I didn't know/remember that suggester only works on titles and redirects.
Then, obviously, using just that would be great! That's gotta be a 98%+
reduction in text.
I like your reasonable process—it's quite reasonable!
You asked about which wikis to look at. Are en, fr, de, it and es the ones
we can best read? (I'm okay with that to start, by the way—it optimizes
developer time.) By number of zero-result queries from my 500K sample, the
top five are en, de, pt, ja, and ru—though that sample is small. By overall
size, it's en, sv, de, nl, and fr. Clearly enwiki dominates, and I'm
guessing the performance will differ across languages—so I don't have a
clear suggestion here. But enwiki makes sense because it's the biggest on
every front, and itwiki, because it does the most interesting crosswiki
stuff.
Hmm. Is enwiki big enough to drag everything else along if it's very
beneficial there?
We have some technical restrictions here, if we activate this settings on
one wiki we'll need to reindex most of the wikis
because we have cross-wiki
searches.
wikiA can query wikiB's index, if wikiB index is not updated with correct
settings the query will fail.
...
So it's hard to work with mixed settings with the
current architecture :(
I'm a bit confused.
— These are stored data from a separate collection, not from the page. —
-- ==== Sys2Proof/Machine/Core.lean ====
section
/-! DEFINITION. The machine as the host sees it. -/

def Sys2Proof.core : Host.Core :=
  { State := Sys2Proof.Machine.State
    Fault := Sys2Proof.Machine.Fault
    Refusal := Sys2Proof.Machine.Refusal
    step := Sys2Proof.Machine.step
    reset := Sys2Proof.Machine.State.reset }
end

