-- ==== Sys2Proof/Safety.lean ====
section
/-! DEFINITION. The predicates that claims about the part are stated with: when the link takes a request, what a taken request
leaves behind, what taking up a limit set means, and the invariants of the notice queue, the link, the Limit Store, the modes,
the grants, the round, the raise queue and the zones. -/

namespace Sys2Proof.Machine

/-! ## Requests -/

/-- The delta time, kind and tag of a request row; none for a row that is no request (R180). -/
def request? : Instr → Option (Nat × Byte × Byte)
  | .identify dt tag => some (dt, 0x01, tag)
  | .status dt tag => some (dt, 0x02, tag)
  | .restart dt tag => some (dt, 0x03, tag)
  | .run dt tag => some (dt, 0x04, tag)
  | .doze dt tag => some (dt, 0x05, tag)
  | .wake dt tag => some (dt, 0x06, tag)
  | .chassisLimits dt tag _ => some (dt, 0x08, tag)
  | .loadSet dt tag _ _ => some (dt, 0x09, tag)
  | .readSet dt tag _ => some (dt, 0x0A, tag)
  | .readSetChassis dt tag => some (dt, 0x0A, tag)
  | .channelSetup dt tag _ => some (dt, 0x10, tag)
  | .scanList dt tag _ => some (dt, 0x11, tag)
  | .readChannels dt tag _ _ => some (dt, 0x12, tag)
  | .calOverrideSet dt tag _ _ _ => some (dt, 0x13, tag)
  | .calOverrideRestore dt tag _ => some (dt, 0x13, tag)
  | .electrodeSetup dt tag _ => some (dt, 0x18, tag)
  | .electrodeSetupResolution dt tag _ => some (dt, 0x18, tag)
  | .readElectrodes dt tag _ _ => some (dt, 0x19, tag)
  | .rebase dt tag => some (dt, 0x1A, tag)
  | .zoneSetup dt tag _ => some (dt, 0x20, tag)
  | .zoneFeed dt tag _ _ => some (dt, 0x21, tag)
  | .readZones dt tag _ _ => some (dt, 0x22, tag)
  | .sourceSetup dt tag _ => some (dt, 0x28, tag)
  | .sysCap dt tag _ => some (dt, 0x29, tag)
  | .clampForceSet dt tag _ => some (dt, 0x2A, tag)
  | .clampForceClear dt tag _ => some (dt, 0x2A, tag)
  | .lineSetup dt tag _ => some (dt, 0x2B, tag)
  | .domainDeclare dt tag _ => some (dt, 0x30, tag)
  | .domainRetire dt tag _ => some (dt, 0x31, tag)
  | .domainRequest dt tag _ _ => some (dt, 0x32, tag)
  | .domainSettled dt tag _ => some (dt, 0x33, tag)
  | .domainPermitOff dt tag _ => some (dt, 0x34, tag)
  | .domainPermitOn dt tag _ => some (dt, 0x34, tag)
  | .readGrants dt tag _ _ => some (dt, 0x35, tag)
  | .placementPin dt tag _ _ => some (dt, 0x38, tag)
  | .placementUnpin dt tag => some (dt, 0x39, tag)
  | .fanSetup dt tag _ _ _ _ => some (dt, 0x3C, tag)
  | .fanRetry dt tag _ => some (dt, 0x3D, tag)
  | .readFans dt tag => some (dt, 0x3E, tag)
  | .faults dt tag _ _ => some (dt, 0x3F, tag)
  | _ => none

/-- The link takes a request now: no break, a free slot, no RESTART awaited (R172, R178, R179). -/
abbrev State.takes (s : State) : Prop :=
  s.slk.breakActive = false ∧ s.slk.slots.length < 2 ∧ s.mdc.restartAwaited = false

/-- The slot of a taken request: its reply has its kind plus 80h, its tag, and the owner's answer (R173). -/
def answeredSlot (kind tag : Byte) (a : Answer) : RequestSlot :=
  { kind := kind, tag := tag, reply := some { kind := replyKind kind, tag := tag, answer := a }, sending := false }

/-- A request has been taken and answered: its slot stands behind those occupied before it (R173, R174). -/
def State.answered (kind tag : Byte) (a : Answer) (s : State) : State := s.occupy (answeredSlot kind tag a)

/-- The answer formed last. -/
def State.lastAnswer (s : State) : Option Answer := (s.slk.slots.getLast?.bind (·.reply)).map (·.answer)

/-- The request row that a frame's kind, tag and body spell, taken at once (section 10.8); none where a code byte names no
value. -/
def requestRow? (kind tag : Byte) (b : List Byte) : Option Instr :=
  match kind.toNat with
  | 0x01 => some (.identify 0 tag)
  | 0x02 => some (.status 0 tag)
  | 0x03 => some (.restart 0 tag)
  | 0x04 => some (.run 0 tag)
  | 0x05 => some (.doze 0 tag)
  | 0x06 => some (.wake 0 tag)
  | 0x08 => some (.chassisLimits 0 tag (chassisFields b))
  | 0x09 => some (.loadSet 0 tag (u8 b 0) (setFields b))
  | 0x0A => some (if u8 b 0 = 4 then .readSetChassis 0 tag else .readSet 0 tag (u8 b 0))
  | 0x10 => some (.channelSetup 0 tag (channelFields b))
  | 0x11 => some (.scanList 0 tag (numbersAt b 1 (u8 b 0)))
  | 0x12 => some (.readChannels 0 tag (u8 b 0) (u8 b 1))
  | 0x13 => (Config.calActionOf (byteAt b 1)).map fun a => match a with
    | .set => .calOverrideSet 0 tag (u8 b 0) (u16 b 2) (s16 b 4)
    | .restore => .calOverrideRestore 0 tag (u8 b 0)
  | 0x18 => some (if u8 b 0 = 8 then .electrodeSetupResolution 0 tag (u8 b 1) else .electrodeSetup 0 tag (electrodeFields b))
  | 0x19 => some (.readElectrodes 0 tag (u8 b 0) (u8 b 1))
  | 0x1A => some (.rebase 0 tag)
  | 0x20 => some (.zoneSetup 0 tag (zoneFields b))
  | 0x21 => some (.zoneFeed 0 tag (u8 b 0) (present (flagAt b 1) (s16 b 2)))
  | 0x22 => some (.readZones 0 tag (u8 b 0) (u8 b 1))
  | 0x28 => some (.sourceSetup 0 tag (sourceFields b))
  | 0x29 => some (.sysCap 0 tag (present (flagAt b 0) (u24 b 1)))
  | 0x2A => (Config.clampActionOf (byteAt b 1)).map fun a => match a with
    | .set => .clampForceSet 0 tag (byteAt b 0)
    | .clear => .clampForceClear 0 tag (byteAt b 0)
  | 0x2B => some (.lineSetup 0 tag (lineFields b))
  | 0x30 => some (.domainDeclare 0 tag (domainFields b))
  | 0x31 => some (.domainRetire 0 tag (u8 b 0))
  | 0x32 => some (.domainRequest 0 tag (u8 b 0) (u24 b 1))
  | 0x33 => some (.domainSettled 0 tag (u8 b 0))
  | 0x34 => (Config.permitOf (byteAt b 1)).map fun p => match p with
    | .off => .domainPermitOff 0 tag (u8 b 0)
    | .on => .domainPermitOn 0 tag (u8 b 0)
  | 0x35 => some (.readGrants 0 tag (u8 b 0) (u8 b 1))
  | 0x38 => some (.placementPin 0 tag (u8 b 0) (present (flagAt b 1) (u16 b 2)))
  | 0x39 => some (.placementUnpin 0 tag)
  | 0x3C => some (.fanSetup 0 tag (u8 b 0) (flagAt b 1) (u8 b 2) (u8 b 3))
  | 0x3D => some (.fanRetry 0 tag (u8 b 0))
  | 0x3E => some (.readFans 0 tag)
  | 0x3F => some (.faults 0 tag (wordAt b 0) (present (flagAt b 2) (wordAt b 3)))
  | _ => none

/-! ## Frames of statements -/

/-- `t` differs from `s` only in the Allocator, the clamp lines and the notice queue. -/
abbrev State.grantsOnly (s t : State) : Prop :=
  t = { s with alc := t.alc, clu := t.clu, slk := { s.slk with notices := t.slk.notices, dropped := t.slk.dropped } }

/-- `t` differs from `s` only in the clamp lines and the notice queue. -/
abbrev State.linesOnly (s t : State) : Prop :=
  t = { s with clu := t.clu, slk := { s.slk with notices := t.slk.notices, dropped := t.slk.dropped } }

/-- `t` differs from `s` only in the notice queue. -/
abbrev State.noticesOnly (s t : State) : Prop :=
  t = { s with slk := { s.slk with notices := t.slk.notices, dropped := t.slk.dropped } }

/-- The fields of a domain that no allocation changes: its setup, permit and request (R118). -/
def Domain.core (d : Domain) : Domain :=
  { d with effCeiling := none, grant := none, state := .unmanaged, deadline := none, holdStart := none, measured := none
           revocations := 0, clamps := 0, overdueSince := none }

/-- The core of a slot's domain. -/
def Alc.coreOf (a : Alc) (i : Fin 6) : Option Domain := (a.domains.get i).map Domain.core

/-! ## What statements spell out once -/

/-- The GRANT notice of a domain as it stands (R135). -/
def State.grantNotice (s : State) (i : Fin 6) (d : Domain) (reason : GrantReason) (causes : List RoundCause) : Notice :=
  .grant i (d.grant.getD 0) d.state (d.effCeiling.getD 0) reason causes
    (if d.state = .revoking then d.deadline.map fun e => (e - s.now) / 1000 else none)

/-- The raise queue with an entry for a domain: the one it has, or one made at the present time (R130). -/
def State.queueWith (s : State) (i : Fin 6) (d : Domain) : List QueueEntry :=
  if s.alc.queue.any (·.slot == i) then s.alc.queue
  else enqueue { slot := i, priority := d.priority, time := s.now / 1000 } s.alc.queue

/-- The Measurement Unit as a measurement scan takes the front end with a conversion of channel `c`, `l` being left (R31,
R32). -/
def Msu.measures (m : Msu) (now : Nat) (c : Fin 16) (l : List (Fin 16)) : Msu :=
  let r := m.channels.get c
  { m with
    pendingMeas := false, frontEnd := .measuring
    scan := some
      { todo := l
        current := some
          { channel := c, doneAt := now + (if r.kind = .temp then 5000 else 1000), gain := r.gain, offset := r.offset
            discard := false } } }

/-! ## The completion of a contact scan -/

/-- The electrodes that group learning takes into a group as it begins: enabled and not FAULT (R52). -/
def Csu.membersNow (c : Csu) (g : Fin 3) : List (Fin 8) :=
  (if g = 0 then [0, 1, 2, 3] else if g = 1 then [4, 5] else [6, 7] : List (Fin 8)).filter
    fun i => (c.electrodes.get i).enabled && (c.electrodes.get i).state != .fault

/-- The groups as group learning begins: members fixed, carried deltas recorded, sums 0 (R52). -/
def Csu.groupsBegun (c : Csu) : Vector Group 3 :=
  let carried := fun i : Fin 8 => if (c.electrodes.get i).state = .tracking then (c.electrodes.get i).delta.getD 0 else 0
  tabulate fun g => { c.groups.get g with
    members := c.membersNow g, learnSum := 0
    carried := if c.membersNow g = [] then (c.groups.get g).carried else ((c.membersNow g).map carried).sum }

/-- The GROUPS phase of a rebase begins: group learning starts, or ends the rebase where no group has a member (R57). -/
def State.beginsGroups (s : State) : State :=
  let c := s.csu
  if ∀ g, c.membersNow g = [] then
    State.post (.done .ok) { s with csu := { c with groups := c.groupsBegun, rebase := .noRebase, learning := .idle } }
  else { s with csu := { c with groups := c.groupsBegun, rebase := .groups, learning := .learning .rebase 0 } }

/-- The groups after a completion of group learning, some of them measured in its scan (R52). -/
def Csu.summed (c : Csu) (measured : List (Fin 3)) : Vector Group 3 :=
  tabulate fun g => { c.groups.get g with
    learnSum := (c.groups.get g).learnSum + (if g ∈ measured then (c.groups.get g).raw.getD 0 else 0) }

/-- The records after the eighth completion of group learning: baselines, and the members' highest class for group and
members (R52). A group with no members keeps baseline and class. That class, the confirm count of 0 and the learn sum of 0 are
the model's choice (log 42). An electrode takes the class of the group it is a member of; in a state where it is a member of
two, which no run reaches, that of the later one. -/
def Csu.learned (c : Csu) : Csu :=
  let highest := fun l : List (Fin 8) =>
    if l.any fun i => (c.electrodes.get i).confirmed == .contact then TouchClass.contact
    else if l.any fun i => (c.electrodes.get i).confirmed == .near then .near else .noTouch
  { c with
    learning := .idle
    groups := tabulate fun g =>
      let r := { c.groups.get g with pending := none, confirmCount := 0, learnSum := 0 }
      if r.members = [] then r else { r with
        baseline := some (min (2 ^ c.resolution - 1) ((((c.groups.get g).learnSum / 8 : Nat) : Int) - r.carried).toNat)
        confirmed := highest r.members }
    electrodes := tabulate fun i =>
      match ([2, 1, 0] : List (Fin 3)).find? fun g => decide (i ∈ (c.groups.get g).members) with
      | none => c.electrodes.get i
      | some g => { c.electrodes.get i with confirmed := highest (c.groups.get g).members } }
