/-- The read requests answer the records as they stand and change nothing. A unit's is OK, NO_SUCH for a first number that
names no row, and BAD_FIELD for a count above its bound or past the last row (NO_SUCH where both apply: log 41). Each entry
carries the fields its rule names; remaining times and times in ms are rounded down (log 9). READ_SET gives a set with its
values when VALID and whether it is the active one, or with selector 4 the chassis limits when locked; a selector above 4 is
NO_SUCH. -/
def Obligations.ReadsChangeNothing : Prop :=
  ∀ (dt : Nat) (tag : Byte) (a n : Nat) (s : State), s.takes →
    let t := s.elapse dt
    let now := s.now + dt
    let left := fun x : Option Nat => x.map fun e => (e - now) / 1000
    let channel := fun k : Fin 16 =>
      let c := s.msu.channels.get k
      ({ channel := k, enabled := c.enabled, listed := decide (k ∈ s.msu.scanList), kind := c.kind, curve := c.curve
         fullScale := c.fullScale, depth := c.depth, winLow := c.winLow, winHigh := c.winHigh, state := c.state
         value := if c.history = [] then none else some (c.history.sum.tdiv c.history.length)
         results := c.history.length, lastRaw := c.lastRaw, gain := c.gain, offset := c.offset, calSource := c.calSource
         restartPending := c.restartPending } : ChannelEntry)
    let group := fun k : Fin 3 =>
      let g := s.csu.groups.get k
      ({ members := g.members, baseline := g.baseline, carried := g.carried, raw := g.raw, delta := g.delta
         confirmed := g.confirmed, pending := g.pending, confirmCount := g.confirmCount } : GroupEntry)
    let electrode := fun k : Fin 8 =>
      let e := s.csu.electrodes.get k
      ({ electrode := k, group := if k < 4 then 0 else if k < 6 then 1 else 2, enabled := e.enabled, near := e.near
         contact := e.contact, hyst := e.hyst, state := e.state, raw := e.raw, baseline := e.baseline, delta := e.delta
         confirmed := e.confirmed, pending := e.pending, confirmCount := e.confirmCount, satCount := e.satCount
         learnCount := e.learnCount } : ElectrodeEntry)
    let zone := fun k : Fin 6 =>
      let z := s.znm.zones.get k
      ({ zone := k, enabled := z.enabled, source := z.source, channels := z.channels, fanMap := z.fanMap
         temperature := z.temperature, state := z.state, r := z.r, stepRemaining := left z.stepTimer
         lastStepTemp := z.lastStepTemp, feedAge := z.lastFeed.map fun x => (now - x) / 1000
         feedRemaining := left z.feedTimer, woke := z.woke } : ZoneEntry)
    let wanted := fun d : Domain => d.effCeiling.map fun c => max d.floor (min (d.request.getD d.floor) c)
    let slot := fun k : Fin 6 => (s.alc.domains.get k).map fun d =>
      ({ state := d.state, grant := d.grant, wanted := wanted d, measured := d.measured } : SlotSummary)
    let grant := fun k : Fin 6 => (k, (s.alc.domains.get k).map fun d =>
      ({ kind := d.kind, label := d.label, priority := d.priority, floor := d.floor, ceiling := d.ceiling, rail := d.rail
         sense := d.sense, volt := d.volt, line := d.line, permit := d.permit, request := d.request
         effCeiling := d.effCeiling, wanted := wanted d, grant := d.grant, state := d.state
         deadlineRemaining := left d.deadline, holdElapsed := d.holdStart.map fun x => now / 1000 - x
         measured := d.measured, revocations := d.revocations, clamps := d.clamps
         queuePosition := (s.alc.queue.findIdx? (·.slot == k)).map (· + 1)
         queueTime := (s.alc.queue.find? (·.slot == k)).map (·.time)
         affected := if s.alc.round.opened then (s.alc.round.affected.find? (·.slot == k)).map fun e =>
             { oldGrant := e.oldGrant, target := d.grant.getD 0, outcome := d.state }
           else none } : GrantEntry))
    let fan := fun k : Fin 2 =>
      let f := s.fnc.fans.get k
      let mapped := (([0, 1, 2, 3, 4, 5] : List (Fin 6)).map s.znm.zones.get).filter fun z => z.enabled && z.fanMap.contains k
      ({ enabled := f.enabled, ppr := f.ppr, minDuty := f.minDuty, state := f.state, duty := f.duty, target := f.target
         speed := f.speed, lastEdge := f.lastEdge.map (· / 1000), stallRemaining := left f.stallTimer
         phaseRemaining := left f.phaseTimer, retryRemaining := left f.retryTimer, attempts := f.attempts
         finalFlag := f.finalFlag
         derateClaim := decide (f.state = .stalled ∨ f.state = .spinup .retry .kick ∨ f.state = .spinup .retry .proving)
         lifted := mapped.any fun z => z.state == .hot || z.state == .critical || z.state == .faulted
         highestDemand := (mapped.filterMap (·.demand.get k)).max? } : FanEntry)
    let replies := fun (c : Instr) (kind : Byte) (rows most : Nat) (summary entries : ReplyBody) =>
      exec c s = .next (t.answered kind tag
        (if rows ≤ a then { status := .noSuch, body := .empty }
         else if most < n ∨ rows < a + n then { status := .badField, body := .empty }
         else { status := .ok, body := if n = 0 then summary else entries }))
    replies (.readChannels dt tag a n) 0x12 16 4 (.scanList s.msu.last.number s.msu.scanList)
      (.channels s.msu.last.number ((rowsFrom sixteen a n).map channel)) ∧
    replies (.readElectrodes dt tag a n) 0x19 8 3
      (.unit s.csu.resolution (2 ^ s.csu.resolution - 1) s.csu.rebase s.csu.learning ([0, 1, 2].map group))
      (.electrodes ((rowsFrom eight a n).map electrode)) ∧
    replies (.readZones dt tag a n) 0x22 6 2
      (.zoneSummary s.znm.thermalClaim (([0, 1, 2, 3, 4, 5] : List (Fin 6)).map fun z => (s.znm.zones.get z).r).sum
        ([0, 1, 2, 3, 4, 5].map fun z => (s.znm.zones.get z).state))
      (.zones ((rowsFrom six a n).map zone)) ∧
    replies (.readGrants dt tag a n) 0x35 6 2
      (.grantSummary ([0, 1, 2, 3, 4, 5].map slot) (s.alc.queue.map (·.slot)) s.alc.round.reservation s.alc.round.beneficiary)
      (.grants ((rowsFrom six a n).map grant)) ∧
    exec (.readFans dt tag) s = .next (t.answered 0x3E tag { status := .ok, body := .fans [fan 0, fan 1] }) ∧
    (∀ p, setOfNumber n = some p → exec (.readSet dt tag n) s =
      .next (t.answered 0x0A tag { status := .ok, body := .set p (p == s.plu.placement.activeSet) (s.lst.get p) })) ∧
    exec (.readSet dt tag 4) s = .next (t.answered 0x0A tag { status := .ok, body := .chassis s.lst.chassis }) ∧
    exec (.readSetChassis dt tag) s = .next (t.answered 0x0A tag { status := .ok, body := .chassis s.lst.chassis }) ∧
    (4 < n → exec (.readSet dt tag n) s = .next (t.answered 0x0A tag { status := .noSuch, body := .empty }))
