@[simp] theorem State.withBudget_now (f : Budget → Budget) (s : State) : (s.withBudget f).now = s.now := rfl
@[simp] theorem State.withBudget_mdc (f : Budget → Budget) (s : State) : (s.withBudget f).mdc = s.mdc := rfl
@[simp] theorem State.withBudget_lst (f : Budget → Budget) (s : State) : (s.withBudget f).lst = s.lst := rfl
@[simp] theorem State.withBudget_msu (f : Budget → Budget) (s : State) : (s.withBudget f).msu = s.msu := rfl
@[simp] theorem State.withBudget_csu (f : Budget → Budget) (s : State) : (s.withBudget f).csu = s.csu := rfl
@[simp] theorem State.withBudget_plu (f : Budget → Budget) (s : State) : (s.withBudget f).plu = s.plu := rfl
@[simp] theorem State.withBudget_znm (f : Budget → Budget) (s : State) : (s.withBudget f).znm = s.znm := rfl
@[simp] theorem State.withBudget_srm (f : Budget → Budget) (s : State) : (s.withBudget f).srm = s.srm := rfl
@[simp] theorem State.withBudget_alc (f : Budget → Budget) (s : State) : (s.withBudget f).alc = { s.alc with budget := f s.alc.budget } := rfl
@[simp] theorem State.withBudget_clu (f : Budget → Budget) (s : State) : (s.withBudget f).clu = s.clu := rfl
@[simp] theorem State.withBudget_fnc (f : Budget → Budget) (s : State) : (s.withBudget f).fnc = s.fnc := rfl
@[simp] theorem State.withBudget_slk (f : Budget → Budget) (s : State) : (s.withBudget f).slk = s.slk := rfl
@[simp] theorem State.withBudget_choices (f : Budget → Budget) (s : State) : (s.withBudget f).choices = s.choices := rfl
@[simp] theorem State.withBudget_pending (f : Budget → Budget) (s : State) : (s.withBudget f).pending = s.pending := rfl

@[simp] theorem State.withFans_now (f : Vector Fan 2 → Vector Fan 2) (s : State) : (s.withFans f).now = s.now := rfl
@[simp] theorem State.withFans_mdc (f : Vector Fan 2 → Vector Fan 2) (s : State) : (s.withFans f).mdc = s.mdc := rfl
@[simp] theorem State.withFans_lst (f : Vector Fan 2 → Vector Fan 2) (s : State) : (s.withFans f).lst = s.lst := rfl
@[simp] theorem State.withFans_msu (f : Vector Fan 2 → Vector Fan 2) (s : State) : (s.withFans f).msu = s.msu := rfl
@[simp] theorem State.withFans_csu (f : Vector Fan 2 → Vector Fan 2) (s : State) : (s.withFans f).csu = s.csu := rfl
@[simp] theorem State.withFans_plu (f : Vector Fan 2 → Vector Fan 2) (s : State) : (s.withFans f).plu = s.plu := rfl
@[simp] theorem State.withFans_znm (f : Vector Fan 2 → Vector Fan 2) (s : State) : (s.withFans f).znm = s.znm := rfl
@[simp] theorem State.withFans_srm (f : Vector Fan 2 → Vector Fan 2) (s : State) : (s.withFans f).srm = s.srm := rfl
@[simp] theorem State.withFans_alc (f : Vector Fan 2 → Vector Fan 2) (s : State) : (s.withFans f).alc = s.alc := rfl
@[simp] theorem State.withFans_clu (f : Vector Fan 2 → Vector Fan 2) (s : State) : (s.withFans f).clu = s.clu := rfl
@[simp] theorem State.withFans_fnc (f : Vector Fan 2 → Vector Fan 2) (s : State) : (s.withFans f).fnc = { s.fnc with fans := f s.fnc.fans } := rfl
@[simp] theorem State.withFans_slk (f : Vector Fan 2 → Vector Fan 2) (s : State) : (s.withFans f).slk = s.slk := rfl
@[simp] theorem State.withFans_choices (f : Vector Fan 2 → Vector Fan 2) (s : State) : (s.withFans f).choices = s.choices := rfl
@[simp] theorem State.withFans_pending (f : Vector Fan 2 → Vector Fan 2) (s : State) : (s.withFans f).pending = s.pending := rfl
Will elasticsearch do really bad things if you ask it
to search in a way that isn't enabled on a particular index? Does fail mean
zero results, or does it waste lots of CPU and start throwing errors? Is
there a reasonable way to assess what features a query needs and whether a
given index supports those features? Sounds terribly ugly, but I had to ask.
Note that we will not be able to measure things like :
search is a better than samech for the query saerch.
This seems impossible to check without human review.
We could do another
run with queries where a suggestion was found and generate a diff that will
be reviewed by hand:
user_query: saerch
prod_suggestion: samech
with_reverse: search
Are you thinking of manual review of the suggestions, or of a diff of the
results of the suggestions? I'm assuming just looking at the terms—I feel
that a fluent speaker could easily tell that search is better than samech
just by looking at the words. (So I could help review in English, at least.)
That said, there are two things I can think of that would make for at least
a weak heuristic: edit distance and frequency.
Since there only going to be a small number of suggestions in each case,
running full edit distance on them offline wouldn't be too costly. There
are many versions of edit distance you could use. With plain dumb E.D.,
these are both distance 2, but with reversals counting less than a full
insert + delete, "search" is better than "samech". You can also do
more
generic weighted edit distance to allow typos (x is more likely for z than
p for z) or likely spelling errors (mixing up vowels or double vs single
letters) to count less.
As for frequency, you could look at overall term frequency or document
frequency in the index, or if that's too expensive, get a generic frequency
list for the language in question. "search" is clearly better than
"samech"
by any frequency metric.
We could take hand-reviewed results (seems like it'd be quick work—I'd do a
pile from enwiki) as training data to fit a model that would allow us to
predict which suggestions are likely to be better.
If/when we do roll it out to production, we could obviously further test by
giving multiple suggestions and seeing which ones users like.
—Trey